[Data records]

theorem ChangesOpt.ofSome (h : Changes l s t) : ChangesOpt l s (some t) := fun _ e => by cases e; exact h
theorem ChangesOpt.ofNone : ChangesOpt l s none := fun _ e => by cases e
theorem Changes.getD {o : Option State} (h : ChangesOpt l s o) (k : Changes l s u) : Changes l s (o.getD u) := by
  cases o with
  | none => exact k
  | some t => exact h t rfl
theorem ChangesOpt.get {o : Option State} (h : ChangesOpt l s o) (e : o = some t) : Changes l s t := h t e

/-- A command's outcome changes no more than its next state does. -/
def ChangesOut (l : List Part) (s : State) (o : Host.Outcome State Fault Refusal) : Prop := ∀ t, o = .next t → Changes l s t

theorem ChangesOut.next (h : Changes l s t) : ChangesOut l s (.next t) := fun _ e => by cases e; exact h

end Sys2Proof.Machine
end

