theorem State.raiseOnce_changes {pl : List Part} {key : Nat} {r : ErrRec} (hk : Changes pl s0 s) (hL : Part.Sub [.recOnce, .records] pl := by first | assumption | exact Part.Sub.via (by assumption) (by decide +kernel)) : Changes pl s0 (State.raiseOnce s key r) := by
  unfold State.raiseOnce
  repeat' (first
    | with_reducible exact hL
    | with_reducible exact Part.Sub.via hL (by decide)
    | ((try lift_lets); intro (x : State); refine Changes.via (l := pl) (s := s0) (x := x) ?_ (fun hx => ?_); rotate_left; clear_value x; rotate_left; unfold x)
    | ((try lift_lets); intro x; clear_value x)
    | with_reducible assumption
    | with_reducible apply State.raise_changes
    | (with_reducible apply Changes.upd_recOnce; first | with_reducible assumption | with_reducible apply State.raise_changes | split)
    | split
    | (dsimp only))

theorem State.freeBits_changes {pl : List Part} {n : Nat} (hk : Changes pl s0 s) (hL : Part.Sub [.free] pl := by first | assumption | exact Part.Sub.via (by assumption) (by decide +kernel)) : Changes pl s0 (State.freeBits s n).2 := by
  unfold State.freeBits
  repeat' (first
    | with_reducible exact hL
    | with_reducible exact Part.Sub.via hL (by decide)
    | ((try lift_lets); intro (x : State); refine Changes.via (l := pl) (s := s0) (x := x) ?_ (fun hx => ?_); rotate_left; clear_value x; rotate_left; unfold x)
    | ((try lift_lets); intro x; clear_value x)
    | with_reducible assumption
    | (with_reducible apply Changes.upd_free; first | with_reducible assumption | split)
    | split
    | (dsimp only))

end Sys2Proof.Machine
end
--
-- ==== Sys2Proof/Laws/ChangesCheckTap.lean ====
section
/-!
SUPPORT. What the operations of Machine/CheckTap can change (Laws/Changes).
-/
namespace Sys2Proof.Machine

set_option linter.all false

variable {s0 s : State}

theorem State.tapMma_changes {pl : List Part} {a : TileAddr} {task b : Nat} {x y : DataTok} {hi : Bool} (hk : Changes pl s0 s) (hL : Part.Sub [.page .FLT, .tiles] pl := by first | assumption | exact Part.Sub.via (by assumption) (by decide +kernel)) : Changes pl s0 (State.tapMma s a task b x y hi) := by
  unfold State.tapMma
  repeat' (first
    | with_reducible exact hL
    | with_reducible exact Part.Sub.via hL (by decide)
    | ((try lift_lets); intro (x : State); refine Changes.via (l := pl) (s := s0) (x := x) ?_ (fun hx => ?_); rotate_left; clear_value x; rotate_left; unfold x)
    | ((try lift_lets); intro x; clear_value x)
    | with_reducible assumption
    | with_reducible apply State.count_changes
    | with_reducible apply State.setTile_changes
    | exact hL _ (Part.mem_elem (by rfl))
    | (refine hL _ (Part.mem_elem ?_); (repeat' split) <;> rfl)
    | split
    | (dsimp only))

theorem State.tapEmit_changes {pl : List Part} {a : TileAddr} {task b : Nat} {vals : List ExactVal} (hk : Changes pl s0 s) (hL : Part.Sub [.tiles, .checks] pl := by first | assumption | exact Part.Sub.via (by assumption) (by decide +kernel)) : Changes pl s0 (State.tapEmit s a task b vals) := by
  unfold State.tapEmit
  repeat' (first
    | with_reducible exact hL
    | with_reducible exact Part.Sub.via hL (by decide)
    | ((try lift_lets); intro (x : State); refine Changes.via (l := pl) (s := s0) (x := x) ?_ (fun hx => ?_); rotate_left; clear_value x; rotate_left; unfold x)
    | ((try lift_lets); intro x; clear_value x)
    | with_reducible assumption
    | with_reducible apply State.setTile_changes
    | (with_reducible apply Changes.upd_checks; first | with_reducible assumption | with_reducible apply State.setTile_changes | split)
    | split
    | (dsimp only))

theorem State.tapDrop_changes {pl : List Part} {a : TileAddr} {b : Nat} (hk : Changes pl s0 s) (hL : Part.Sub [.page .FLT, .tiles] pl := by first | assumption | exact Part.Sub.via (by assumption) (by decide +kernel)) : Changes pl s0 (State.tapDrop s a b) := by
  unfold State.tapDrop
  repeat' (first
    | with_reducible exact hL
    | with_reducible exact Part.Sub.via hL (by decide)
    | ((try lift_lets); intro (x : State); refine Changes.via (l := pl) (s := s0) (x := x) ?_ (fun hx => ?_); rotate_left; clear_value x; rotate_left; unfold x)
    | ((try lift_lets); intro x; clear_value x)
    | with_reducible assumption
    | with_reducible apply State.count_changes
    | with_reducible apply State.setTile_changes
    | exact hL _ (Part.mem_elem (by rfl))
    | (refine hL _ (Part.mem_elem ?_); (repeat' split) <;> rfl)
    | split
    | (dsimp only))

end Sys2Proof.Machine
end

◆ Task
From the data above, gather every line that includes the word "ChangesOut".

◆ Output for this task
def ChangesOut (l : List Part) (s : State) (o : Host.Outcome State Fault Refusal) : Prop := ∀ t, o = .next t → Changes l s t
theorem ChangesOut.next (h : Changes l s t) : ChangesOut l s (.next t) := fun _ e => by cases e; exact h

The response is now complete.